Регина отыскала удобное дерево и быстро туда залезла, спиной чувствуя восхищенные взгляды. Однако когда оглянулась мельком, все, кто не участвовал в штурме, уставились в бинокли. "От самомнения избавляться надо", — хмыкнула она и прилипла к окулярам. Черные фигурки скользили вокруг дома. Она издалека узнала Куклу. Куда же без него.

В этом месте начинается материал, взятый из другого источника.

-- ==== Sys2Proof/Laws/Events.lean ====
section
/-!
SUPPORT. What each event can do to the instance it is handled on, said once per procedure of the spec, and `exec` as one function
of the instance.
-/

namespace Sys2Proof.Machine

/-- The procedure `handle` runs on the instance for event `i` (R91). -/
def doEvent (i : Instr) : Nat → Slave → Result Slave :=
  match i with
  | .col => doCollision
  | .am addr => doAddressMatch addr
  | .dw => doDataWrite
  | .dweOv wcol => doDiscard true wcol
  | .dweWcol => doDiscard false true
  | .dr ov wcol => doDataRead ov wcol
  | .stop => doStopEvent

theorem exec_eq_onCurrent (i : Instr) (s : State) : exec i s = onCurrent (doEvent i) s := by
  cases i <;> rfl

/-- Everything `exec` can do: it replaces the current instance (R190). -/
theorem exec_next_iff {i : Instr} {s t : State} :
    exec i s = .next t ↔ ∃ u v, current? s = some u ∧ doEvent i s.cur u = .next v ∧ t = putCurrent s v := by
  rw [exec_eq_onCurrent, onCurrent_next_iff]

theorem doAddressMatch_next_iff {addr : SlaveAddr} {k : Nat} {u v : Slave} :
    doAddressMatch addr k u = .next v ↔
      u.app.onBegin = .returns ∧
      v = releaseClock (logCall (.beginCall addr) (setActive true (setDirection .none (setIndex 0 (drRead k u))))) := by
  simp only [doAddressMatch, andThen_next_iff, callBegin_next_iff]
  constructor
  · rintro ⟨w, ⟨hw, rfl⟩, h⟩
    cases h
    exact ⟨hw, rfl⟩
  · rintro ⟨hw, rfl⟩
    exact ⟨_, ⟨hw, rfl⟩, rfl⟩

theorem appendAndRelease_next_iff {b : Byte} {u v : Slave} :
    appendAndRelease b u = .next v ↔
      (u.inst.buf.read? u.inst.index).isSome = true ∧ v = releaseClock (appended b u) := by
  simp only [appendAndRelease, andThen_next_iff, appendByte_next_iff]
  constructor
  · rintro ⟨w, ⟨hw, rfl⟩, h⟩
    cases h
    exact ⟨hw, rfl⟩
  · rintro ⟨hw, rfl⟩
    exact ⟨_, ⟨hw, rfl⟩, rfl⟩

/-- The three arms of the arbiter (R115, R116, R117). -/
theorem overflowArbiter_next {b : Byte} {u v : Slave} (h : overflowArbiter b u = .next v) :
    (u.inst.cfg.policy = .triggerFlush ∧ (u.inst.buf.read? 0).isSome = true ∧ u.app.onRead = .returns ∧
      ∃ bytes, u.inst.buf.payload u.inst.cfg.cap = some bytes ∧
        v = releaseClock (appended b (setIndex 0 (logCall (.readCall bytes u.inst.cfg.cap) u)))) ∨
    (u.inst.cfg.policy = .ignore ∧ v = releaseClock u) ∨
    (u.inst.cfg.policy = .overwrite ∧ (u.inst.buf.read? 0).isSome = true ∧
      v = releaseClock (appended b (setIndex 0 u))) := by
  unfold overflowArbiter at h
  split at h
  · next hp =>
    obtain ⟨w, hw, h⟩ := andThen_next_iff.mp h
    obtain ⟨bytes, hb, hr, rfl⟩ := callRead_next_iff.mp hw
    obtain ⟨hs, rfl⟩ := appendAndRelease_next_iff.mp h
    exact .inl ⟨hp, hs, hr, bytes, hb, rfl⟩
  · next hp => cases h; exact .inr (.inl ⟨hp, rfl⟩)
  · next hp =>
    obtain ⟨hs, rfl⟩ := appendAndRelease_next_iff.mp h
    exact .inr (.inr ⟨hp, hs, rfl⟩)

Подъехала еще одна машина. Все оживились: из такси вышел генерал Нарутов — седой, представительный. Не скажешь, что ему на пенсию скоро. Открыл дверцу, подал руку и — сначала стройные ножки на высоченных каблуках, а потом и вся вытянулась рядом его жена — высокая, молоденькая совсем, чем-то похожая на березку в белом мини-платье. Спасибо волосы в прическу убрала, обычно ходит с гривой роскошных волос едва не до пояса. Регина сердито отвернулась. Сказал, что приедет, и приехал. У него личный самолет, что ли? Как он успел? Меньше всего ей хотелось сейчас сталкиваться с отцом. Впрочем, он тоже не торопился ее беспокоить. А что он, собственно, вообще тут делает? Даже оперов из людей отправили отсюда, а он...

Она заставила себя сосредоточиться на подозрительном доме. Ребята в темных костюмах скользнули в дом почти одновременно: в окно, в дверь. Регине показалось, что мир погрузился в тишину. Сердце отстукивало секунды.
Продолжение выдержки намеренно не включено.